The demise of some of the leading contenders in IRC One has thrown the division wide open. As the bulk of this fleet passed the Lizard and closes in on the Land’s End TSS, on corrected time Matador and Sailplane were neck and neck with barely a minute between them.
On the water, Jonas Grander’s Elliot 44 CR, Matador, is 25 miles in front of Rob Bottomley’s Mat 12, Sailplane, with the Swedish team having already passed Land’s End and moving up the northerly side of the TSS zone, just two miles behind INO XXX, the IRC One frontrunner in terms of distance to the finish.

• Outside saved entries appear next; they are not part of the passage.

/-! ### The commands, on vectors of 95_test_vectors.md sections 2.1 to 2.8 -/

/-- A command in flight on these operands, with these entropy answers taken. -/
def inFlight (i : Instr) (a b c d e : Word) (answers : List DrawAnswer) : State :=
  { State.reset with
    opa := a, opb := b, opc := c, opd := d, ope := e
    busy := true
    lastop := (encode i).setWidth 8
    inflight := some ⟨encode i, answers⟩ }

/-- The state an outcome goes on in. -/
def nextOf : Host.Outcome State Fault Refusal → Option State
  | .next t => some t
  | _ => none

/-- What a host reads after one step of the command's execution: `STATUS`, `RES0`, `RES1`. -/
def report (i : Instr) (s : State) : Option (Word × Word × Word) :=
  (nextOf (exec i s)).map (fun t => (t.statusWord, t.res0, t.res1))

/-- The request outstanding after one step of the command's execution. -/
def requested (i : Instr) (s : State) : Option DrawRequest := (nextOf (exec i s)).bind State.drawReq

theorem test_mulmod_V_X8 :
    report .mulmod (inFlight .mulmod 0xFFFFFFFFFFFFFFFF 0xFFFFFFFFFFFFFFFF 0xFFFFFFFFFFFFFFC5 0 0 []) =
      some (0x00020002, 3364, 0) := by decide +kernel
theorem test_mulmod_V_X10 : report .mulmod (inFlight .mulmod 3 4 0 0 0 []) = some (0x00020206, 0, 0) := by
  decide +kernel
theorem test_modexp_V_M19 :
    report .modexp (inFlight .modexp 3 0x8000000000000000 0xFFFFFFFFFFFFFFFF 0 0 []) =
      some (0x00010002, 6446923178843478066, 0) := by decide +kernel
theorem test_modexp_V_M3 : report .modexp (inFlight .modexp 0 0 7 0 0 []) = some (0x00010002, 1, 0) := by
  decide +kernel
theorem test_witness_V_W11 : report .witness (inFlight .witness 25 7 0 0 0 []) = some (0x00030002, 0, 0) := by
  decide +kernel
theorem test_witness_V_W8 : report .witness (inFlight .witness 7 7 0 0 0 []) = some (0x00030002, 1, 0) := by
  decide +kernel
theorem test_mrtest_V_R5 :
    report .mrtest (inFlight .mrtest 25 3 0 0 0 [.ok 7, .ok 2]) = some (0x00040002, 1, 0) := by decide +kernel
theorem test_mrtest_V_R9 :
    report .mrtest (inFlight .mrtest 25 2 0 0 0 [.ok 7, .fail]) = some (0x00040806, 0, 0) := by decide +kernel
theorem test_isprime_V_P5 :
    report .isprime (inFlight .isprime 25 0 0 0 0 [.ok 7, .ok 18, .ok 2]) = some (0x00050002, 0, 0) := by
  decide +kernel
theorem test_isprime_V_P11 :
    report .isprime (inFlight .isprime 5 0 0 0 0 (List.replicate 24 (.ok 2) ++ [.fail])) =
      some (0x00050806, 0, 0) := by decide +kernel
theorem test_enc_V_E13 :
    report .enc (inFlight .enc 4294967311 3 3665255499 0xDEADBEEF 0xFFFFFFFFFFFFFFFF []) =
      some (0x00060002, 46495784, 4168273232) := by decide +kernel
theorem test_enc_V_E6 : report .enc (inFlight .enc 5 3 3665255499 0x10000000000 1 []) = some (0x00060506, 0, 0) := by
  decide +kernel
theorem test_encr_V_N4 :
    report .encr (inFlight .encr 4294967311 3 3665255499 0xDEADBEEF 12345 [.ok 4294967309]) =
      some (0x00070002, 2863311541, 3754066424) := by decide +kernel
/-- Section 2.7: the one draw is requested as `Draw(1, p - 2)`. -/
theorem test_encr_requests_its_draw :
    requested .encr (inFlight .encr 4294967311 3 3665255499 0xDEADBEEF 12345 []) = some ⟨1, 4294967309⟩ := by
  decide +kernel
theorem test_dec_V_D12 :
    report .dec (inFlight .dec 4294967311 3 123456789 1364779035 7610138354 []) =
      some (0x00080002, 0xDEADBEEF, 0) := by decide +kernel
theorem test_dec_V_D5 :
    report .dec (inFlight .dec 4294967311 3 123456789 1 4294967300 []) = some (0x00080706, 0, 0) := by
  decide +kernel
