-- ==== Sys2Proof/Machine/Memory.lean ====
section
/-! DEFINITION. MemoryImage (10_state.md R21) as a list of cells in one canonical form: indexes strictly rising, below 65536, and no cell that holds what an unlisted index reads as. -/

namespace Sys2Proof.Machine

/-- MemoryImage: the cells that differ from `unlistedByte`, lowest index first. -/
abbrev Memory := List Host.Cell

/-- What an unlisted index reads as: 0x00, the power-on contents of 10_state.md R46.
DESIGN CHOICE of the spec (D13), log entry 3; unsafe where a claim rests on it. -/
def unlistedByte : Byte := 0

/-- The canonical form. -/
abbrev Memory.wf (m : Memory) : Prop :=
  m.Pairwise (fun c d => c.1 < d.1) ∧ ∀ c ∈ m, c.1 < 65536 ∧ c.2 ≠ unlistedByte

/-- The byte at an image index. -/
def Memory.byteAt : Memory → Nat → Byte
  | [], _ => unlistedByte
  | (k, b) :: m, i => if i = k then b else Memory.byteAt m i

/-- Put a cell in front of `m`, unless it holds what an unlisted index reads as. -/
def Memory.consCell (i : Nat) (v : Byte) (m : Memory) : Memory :=
  if v = unlistedByte then m else (i, v) :: m

/-- Store a byte at an image index, keeping the canonical form. -/
def Memory.store : Memory → Nat → Byte → Memory
  | [], i, v => Memory.consCell i v []
  | (k, b) :: m, i, v =>
    if i < k then Memory.consCell i v ((k, b) :: m)
    else if i = k then Memory.consCell i v m
    else (k, b) :: Memory.store m i v

end Sys2Proof.Machine
end

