-- ==== Sys2Proof/Machine/Loader.lean ====
section
/-! DEFINITION. The host's loader (70_reset_and_hazards.md R211): what it does to the image before a run, and the reading of its text records. -/

namespace Sys2Proof.Machine

/-- How a load ended: the state it left, the bytes written, and whether it succeeded. -/
structure LoadResult where
  state : State
  count : Nat
  ok : Bool
deriving DecidableEq, Repr

/-- One record: `img[A + i] <- b_i`, in order.  A target beyond the image aborts the load with whatever was
already written left in place; nothing wraps and no address is decoded (R211). -/
def loadBytes : Nat → List Byte → State → LoadResult
  | _, [], s => ⟨s, 0, true⟩
  | A, b :: bs, s =>
    if A < Config.IMG_SIZE then
      let r := loadBytes (A + 1) bs { s with img := s.img.store A b }
      ⟨r.state, r.count + 1, r.ok⟩
    else ⟨s, 0, false⟩

/-- The records of a text in order, up to the first failure (R211). -/
def loadRecords : List (Nat × List Byte) → State → LoadResult
  | [], s => ⟨s, 0, true⟩
  | (A, bs) :: rs, s =>
    let r := loadBytes A bs s
    if r.ok then
      let t := loadRecords rs r.state
      ⟨t.state, r.count + t.count, t.ok⟩
    else r

/-- A hexadecimal digit's value; both cases of letters are read (DESIGN CHOICE, log entry 13). -/
def hexDigit (c : Char) : Option Nat :=
  if '0' ≤ c ∧ c ≤ '9' then some (c.toNat - '0'.toNat)
  else if 'a' ≤ c ∧ c ≤ 'f' then some (c.toNat - 'a'.toNat + 10)
  else if 'A' ≤ c ∧ c ≤ 'F' then some (c.toNat - 'A'.toNat + 10)
  else none

/-- The value of a run of hexadecimal digits read on top of `acc`. -/
def hexDigits : Nat → List Char → Option Nat
  | acc, [] => some acc
  | acc, c :: cs =>
    match hexDigit c with
    | some d => hexDigits (16 * acc + d) cs
    | none => none

/-- The value of a hexadecimal token of one digit or more. -/
def hexToken (cs : List Char) : Option Nat := if cs = [] then none else hexDigits 0 cs

/-- The text before a `#` (R211). -/
def dropComment : List Char → List Char
  | [] => []
  | c :: cs => if c = '#' then [] else c :: dropComment cs

/-- Cut a text at every character that `sep` holds of; empty pieces are kept. -/
def splitAtChars (sep : Char → Bool) : List Char → List (List Char)
  | [] => [[]]
  | c :: cs =>
    match splitAtChars sep cs with
    | [] => [[c]]
    | p :: ps => if sep c then [] :: p :: ps else (c :: p) :: ps

/-- The whitespace-delimited tokens of a line (R211).  That whitespace is space, tab and carriage return, and
nothing else: DESIGN CHOICE, log entry 13. -/
def tokens (line : List Char) : List (List Char) :=
  (splitAtChars (fun c => c = ' ' ∨ c = '\t' ∨ c = '\r') line).filter (· ≠ [])

/-- The address token: hexadecimal, with an optional trailing colon (R211).  A token with a `0x` prefix is not
in the source (91_not_in_source.md N14); it is read as no address, so that its line is skipped (DESIGN CHOICE, log
entry 13). -/
def addressToken (cs : List Char) : Option Nat :=
  if cs.getLast? = some ':' then hexToken cs.dropLast else hexToken cs

/-- What one line of a loader text means. -/
inductive LineMeaning where
  /-- A blank line, a comment, or one whose first token is no address: skipped without error (R211). -/
  | skip
  | record (A : Nat) (bytes : List Byte)
  /-- A byte token that is malformed or above 0xFF: not in the source (91_not_in_source.md N14, log entry 13). -/
  | silent
deriving DecidableEq, Repr

/-- The byte tokens of a line, if every one is a hexadecimal byte. -/
def byteTokens : List (List Char) → Option (List Byte)
  | [] => some []
  | t :: ts =>
    match hexToken t, byteTokens ts with
    | some v, some bs => if v < 256 then some (BitVec.ofNat 8 v :: bs) else none
    | _, _ => none

/-- The meaning of one line (R211). -/
def lineMeaning (line : List Char) : LineMeaning :=
  match tokens (dropComment line) with
  | [] => .skip
  | a :: ts =>
    match addressToken a with
    | none => .skip
    | some A =>
      match byteTokens ts with
      | some bs => .record A bs
      | none => .silent

/-- The records of a text, line by line. -/
structure TextRecords where
  /-- The records before the first line whose meaning is not in the source, or all of them. -/
  records : List (Nat × List Byte)
  /-- Whether there is such a line. -/
  silent : Bool
deriving DecidableEq, Repr

/-- Read a text's lines, up to one whose meaning is not in the source. -/
def textRecords : List (List Char) → TextRecords
  | [] => ⟨[], false⟩
  | l :: ls =>
    match lineMeaning l with
    | .skip => textRecords ls
    | .record A bs => ⟨(A, bs) :: (textRecords ls).records, (textRecords ls).silent⟩
    | .silent => ⟨[], true⟩

/-- Load a text (R211): its records in order, up to the first failure.  A line ends at a line feed and nowhere
else (DESIGN CHOICE, log entry 13).  None where the load comes to a line whose
meaning is not in the source (log entry 13); a load aborted before such a line never comes to it. -/
def loadText (text : List Char) (s : State) : Option LoadResult :=
  let rs := textRecords (splitAtChars (· = '\n') text)
  let r := loadRecords rs.records s
  if r.ok && rs.silent then none else some r

/-- Load a file: its text, or none where the file cannot be opened, which is a failed load that writes nothing
(R211). -/
def loadFile (file : Option (List Char)) (s : State) : Option LoadResult :=
  match file with
  | none => some ⟨s, 0, false⟩
  | some text => loadText text s

end Sys2Proof.Machine
end

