-- ==== Sys2Proof/Laws/Run.lean ====
section
/-! SUPPORT. Sequences: behaviours performed in order, and operations presented in order. -/

namespace Sys2Proof.Machine

@[simp] theorem execAll_nil (s : State) : execAll [] s = .next s := rfl

theorem execAll_cons (i : Instr) (is : List Instr) {s : State} (h : s.halted = false) :
    execAll (i :: is) s = execAll is (effect i s) := by
  simp [execAll, exec_of_running i h]

/-- A sequence whose first part completes goes on from the state that part leaves. -/
theorem execAll_append {is : List Instr} {s t : State} (js : List Instr) (h : execAll is s = .next t) :
    execAll (is ++ js) s = execAll js t := by
  induction is generalizing s with
  | nil => cases h; rfl
  | cons i is ih =>
    simp only [execAll, List.cons_append] at h ⊢
    cases hx : exec i s with
    | next u => rw [hx] at h; exact ih h
    | fault r => rw [hx] at h; cases h
    | refused r => rw [hx] at h; cases h

/-- Presenting an operation performs its behaviour and counts it; the trace behind it is untouched. -/
theorem present_of_running {o : Op} {s : State} (h : s.halted = false) (hw : s.cfg.WellFormed) :
    present o s = exec (decode s.cfg o) { s with opsIssued := s.opsIssued + 1 } :=
  step_of_decode (s := { s with pending := .op o :: s.pending }) h hw rfl rfl

/-- Operations after a fatal one do not happen; those after a completed prefix start from where it stopped. -/
theorem presentAll_append {os : List Op} {s t : State} (os' : List Op) (h : presentAll os s = .next t)
    (ht : t.halted = false) : presentAll (os ++ os') s = presentAll os' t := by
  induction os generalizing s with
  | nil => cases h; rfl
  | cons o os ih =>
    simp only [presentAll, List.cons_append] at h ⊢
    cases hx : present o s with
    | next u =>
      simp only [hx] at h ⊢
      cases hu : u.halted with
      | true => simp only [hu, if_true] at h; cases h; simp [ht] at hu
      | false => simp only [hu, Bool.false_eq_true, if_false] at h ⊢; exact ih h
    | fault r => simp [hx] at h
    | refused r => simp [hx] at h

end Sys2Proof.Machine
end

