-- ==== Sys2Proof/Machine/Notation.lean ====
section
/-! DEFINITION. The spec's own notation of a trace (30_encoding.md R96, R97): one line, an operation or a pseudo-operation, with the outcome it may state. -/

namespace Sys2Proof.Machine

/-- What a line may state after `->` (30_encoding.md R96). -/
inductive Stated where
  | value (v : Nat)
  | fatal (code : FatalCode)
deriving DecidableEq, Repr

/-- One line of a trace: its operations (one, or a pseudo-operation's expansion) and what it states. -/
structure TraceLine where
  ops : List Op
  stated : Option Stated
deriving DecidableEq, Repr

/-- The value of a run of decimal digits read on top of `acc`. -/
def decimalDigits : Nat → List Char → Option Nat
  | acc, [] => some acc
  | acc, c :: cs => if '0' ≤ c ∧ c ≤ '9' then decimalDigits (10 * acc + (c.toNat - '0'.toNat)) cs else none

/-- A number: `0x` prefixes hexadecimal, everything else is decimal (00_scope.md R12). -/
def numberToken : List Char → Option Nat
  | [] => none
  | '0' :: 'x' :: cs => hexToken cs
  | cs => decimalDigits 0 cs

/-- The numbers of a list of tokens, if each is one. -/
def numberTokens : List (List Char) → Option (List Nat)
  | [] => some []
  | t :: ts =>
    match numberToken t, numberTokens ts with
    | some v, some vs => some (v :: vs)
    | _, _ => none

/-- A value as a bit vector of a width it fits; operand types are exact (30_encoding.md R82). -/
def ofWidth (n v : Nat) : Option (BitVec n) := if v < 2 ^ n then some (BitVec.ofNat n v) else none

/-- A format A operation (30_encoding.md R81). -/
def lineA (f : Addr → Op) : List Nat → Option (List Op)
  | [a] => (ofWidth 32 a).map (fun a => [f a])
  | _ => none

/-- A format AD operation (30_encoding.md R81). -/
def lineAD (n : Nat) (f : Addr → BitVec n → Op) : List Nat → Option (List Op)
  | [a, v] =>
    match ofWidth 32 a, ofWidth n v with
    | some a, some v => some [f a v]
    | _, _ => none
  | _ => none

/-- A line with one number of a width. -/
def lineOne (n : Nat) (f : BitVec n → List Op) : List Nat → Option (List Op)
  | [v] => (ofWidth n v).map f
  | _ => none

/-- A line with one natural number. -/
def lineNat (f : Nat → List Op) : List Nat → Option (List Op)
  | [n] => some (f n)
  | _ => none

/-- A line without operands. -/
def lineNone (ops : List Op) : List Nat → Option (List Op)
  | [] => some ops
  | _ => none

/-- The operations of a mnemonic of 30_encoding.md R80, or of a pseudo-operation of R97, with its operands.
`STEP` spans several lines and is `stepOps`. -/
def lineOps (cfg : Config) (name : List Char) (xs : List Nat) : Option (List Op) :=
  if name = "RDB".toList then lineA .rdb xs
  else if name = "RDW".toList then lineA .rdw xs
  else if name = "WRB".toList then lineAD 8 .wrb xs
  else if name = "WRW".toList then lineAD 16 .wrw xs
  else if name = "PEEKW".toList then lineA .peekw xs
  else if name = "SYNC".toList then lineNat (fun n => [.sync n]) xs
  else if name = "SYNC1".toList then lineNat sync1 xs
  else if name = "TMR_LOAD".toList then lineOne 24 (tmrLoad cfg) xs
  else if name = "TMR_ON".toList then lineNone (tmrOn cfg) xs
  else if name = "TMR_OFF".toList then lineNone (tmrOff cfg) xs
  else if name = "TMR_ACK".toList then lineNone (tmrAck cfg) xs
  else if name = "PUTC".toList then lineOne 8 (putc cfg) xs
  else none

/-- The codes of 60_exceptions.md R176 by name. -/
def codeNames : List (List Char × FatalCode) :=
  [("fatal(F_ACIA_DATA_READ)".toList, .F_ACIA_DATA_READ),
   ("fatal(F_WORD_READ_DEVICE)".toList, .F_WORD_READ_DEVICE),
   ("fatal(F_WORD_WRITE_DEVICE)".toList, .F_WORD_WRITE_DEVICE),
   ("fatal(F_PEEK_DEVICE)".toList, .F_PEEK_DEVICE)]

/-- What stands after `->`: a value, or a fatal code (30_encoding.md R96). -/
def statedToken (cs : List Char) : Option Stated :=
  match numberToken cs with
  | some v => some (.value v)
  | none => (codeNames.find? (fun p => p.1 = cs)).map (fun p => .fatal p.2)

/-- The text before a `;` (30_encoding.md R96). -/
def dropLineComment : List Char → List Char
  | [] => []
  | c :: cs => if c = ';' then [] else c :: dropLineComment cs

/-- The tokens of a line; a comma separates operands (30_encoding.md R96). -/
def traceTokens (line : List Char) : List (List Char) :=
  (splitAtChars (fun c => c = ' ' ∨ c = ',') (dropLineComment line)).filter (· ≠ [])

/-- Cut a list of tokens at `->`. -/
def cutAtArrow : List (List Char) → List (List Char) × List (List Char)
  | [] => ([], [])
  | t :: ts => if t = ['-', '>'] then ([], ts) else (t :: (cutAtArrow ts).1, (cutAtArrow ts).2)

/-- Read one line of a trace (30_encoding.md R96, R97); none where it is not in the notation.  A blank line or a
comment has no operation.  (That any run of blanks and commas separates: DESIGN CHOICE, log entry 13.) -/
def readLine (cfg : Config) (line : List Char) : Option TraceLine :=
  match cutAtArrow (traceTokens line) with
  | ([], []) => some ⟨[], none⟩
  | ([], _ :: _) => none
  | (name :: args, rest) =>
    match numberTokens args with
    | none => none
    | some xs =>
      match lineOps cfg name xs, rest with
      | some ops, [] => some ⟨ops, none⟩
      | some ops, [r] => (statedToken r).map (fun e => ⟨ops, some e⟩)
      | _, _ => none

/-- A read result as a number. -/
def ReadResult.toNat : ReadResult → Nat
  | .byte v => v.toNat
  | .word w => w.toNat

/-- Whether a run from `s` that ended in `t` is what its line states (30_encoding.md R96). -/
def Stated.holds (s t : State) : Option Stated → Bool
  | none => true
  | some (.value v) => !t.halted && decide ((t.results.drop s.results.length).map ReadResult.toNat = [v])
  | some (.fatal c) => t.halted && decide (t.fatal.map (·.code) = some c)

end Sys2Proof.Machine
end

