/-- Settles O16: the decoder sends each misuse to its fatal behaviour, and the effect of each is `raiseFatal`. -/
theorem deviceMisuseHaltsTheBlock : Obligations.DeviceMisuseHaltsTheBlock := by
  intro a w s hs
  refine ⟨fun ha => ⟨decode_rdw_of_mem ha, decode_wrw_of_mem w ha, fun hb => ?_⟩, fun hc ha => ?_,
    exec_of_running _ hs, exec_of_running _ hs, exec_of_running _ hs, exec_of_running _ hs⟩
  · rw [decode_peekw_of_not_boot hb, if_pos ha]
  · exact Laws.Selects.rdbAciaDr a s.cfg hc (beq_iff_eq.mpr ha)

/-- Settles O17: the four addresses are those of the bootstrap slots. -/
theorem peekAtTheResetVectorReturnsTheConfiguredWords :
    Obligations.PeekAtTheResetVectorReturnsTheConfiguredWords := by
  intro s hs
  refine ⟨exec_peekw_bootAddr hs .at0, exec_peekw_bootAddr hs .at2, exec_peekw_bootAddr hs .at4,
    exec_peekw_bootAddr hs .at6, fun slot => ?_⟩
  rw [decode_peekw_bootAddr]

end Machine

end Sys2Proof
end

section
/-! PROOFS. The serial port (41_serial_port.md R132 to R139): which operation selects each port's behaviour, its whole next state, and that no behaviour but the control write depends on the enable. -/

namespace Sys2Proof

/-- The status port is the first that a byte read is matched against, so no other port can shadow it (R88). -/
theorem decode_rdb_aciaSr {cfg : Config} {a : Addr} (h : a = cfg.A_ACIA_SR_RD) :
    decode cfg (.rdb a) = .rdbAciaSr a :=
  if_pos h

/-- The data port is the first that a byte write is matched against, so no other port can shadow it (R88). -/
theorem decode_wrb_aciaDr {cfg : Config} {a : Addr} (v : Byte) (h : a = cfg.A_ACIA_DR_WR) :
    decode cfg (.wrb a v) = .wrbAciaDr a v :=
  if_pos h

namespace Machine

/-- The whole byte is compared with the magic value (R138). -/
theorem isEnableMagic_eq_decide (cfg : Config) (v : Byte) :
    isEnableMagic cfg v = decide (v = cfg.ACIA_ENABLE_MAGIC) :=
  beq_eq_decide v _

/-- The interrupt request neither reads nor writes the serial enable. -/
theorem requestIfEnabled_setAciaEnabled (s : State) (b : Bool) :
    (s.setAciaEnabled b).requestIfEnabled = s.requestIfEnabled.setAciaEnabled b := by
  unfold State.requestIfEnabled
  rw [apply_ite (State.setAciaEnabled · b)]
  rfl

/-- Steps (b) and (c) of cycle-sync neither read nor write the serial enable. -/
theorem tickAndReload_setAciaEnabled (s : State) (b : Bool) (p : Int) :
    (s.setAciaEnabled b).tickAndReload p = (s.tickAndReload p).setAciaEnabled b := by
  unfold State.tickAndReload
  rw [apply_ite (State.setAciaEnabled · b), ← requestIfEnabled_setAciaEnabled]
  rfl

/-- `SYNC` neither reads nor writes the serial enable, under either setting of `SYNC_GATE`. -/
theorem effect_sync_setAciaEnabled (n : Nat) (s : State) (b : Bool) :
    effect (.sync n) (s.setAciaEnabled b) = (effect (.sync n) s).setAciaEnabled b := by
  obtain ⟨hg, he, h⟩ | ⟨hg, h⟩ := effect_sync n s
  · rw [h]
    simp [effect, hg, he]
  · obtain ⟨hg', he', -⟩ | ⟨-, h'⟩ := effect_sync n (s.setAciaEnabled b)
    · exact absurd ⟨hg', he'⟩ hg
    · rw [h, h']
      exact tickAndReload_setAciaEnabled s b _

Twice winner of "Offshore sailor of the year" in Sweden, Matador’s crew has competed in several editions of the Rolex Sydney Hobart Race, the Rolex Middle Sea Race, RORC Caribbean 600 and two Rolex Fastnet Races. So it’s no surprise to see the Swedes near the front in such a challenging first 24 hours at sea.
RORC Commodore James Neville has had his HH42, INO XXX, reconfigured with twin rudders and high-clew reaching sails for exactly these heavy-going conditions, the Fastnet Race playing to the strengths of INO XXX’s new optimisations.
“Just passed Land’s End after a tough and bumpy 24 hours,” reported Neville earlier this afternoon, having spent the first phase of the race flying a J4 or J3 headsail. “We settled on the J2 once the wind moderated to less than 20 knots deep in the Channel. We had a glamour sail around Lizard and Land’s End, and now we’re expecting a beat most of the way to the Rock.”
INO XXX sits around half an hour behind the front two on corrected time, and just a nose ahead of Pata Negra, the IRC 46 designed by Marc Lombard which won the Sevenstar Round Britain and Ireland Race in 2018.
INO XXX, owned by RORC Commodore James Neville. © Paul Wyeth/www.pwpictures.com
The big surprise is that there are few French boats currently in the running, in a division where the French are used to being dominant. Among the pre-race favourites were Jacques Pelletier’s Milon 41 L'Ange De Milon which won IRC One in the 2019 edition. She is out after the mainsail track ripped off the mast. Runner-up to Pelletier in 2019 and outright race winner in 2017, Didier Gaudoux’s JND39 Lann Ael 2, has also retired following damage to the mainsail.
François Goubau’s First 47.7 Moana, a mainstay of the Rolex Fastnet Race, broke her forestay and has retired from the race after so many successful finishes for the Goubau family over the years. Such is the way of the Fastnet, and especially the early stages of this edition as the fleet exited the Solent and found themselves crashing through such severe and steep-backed waves.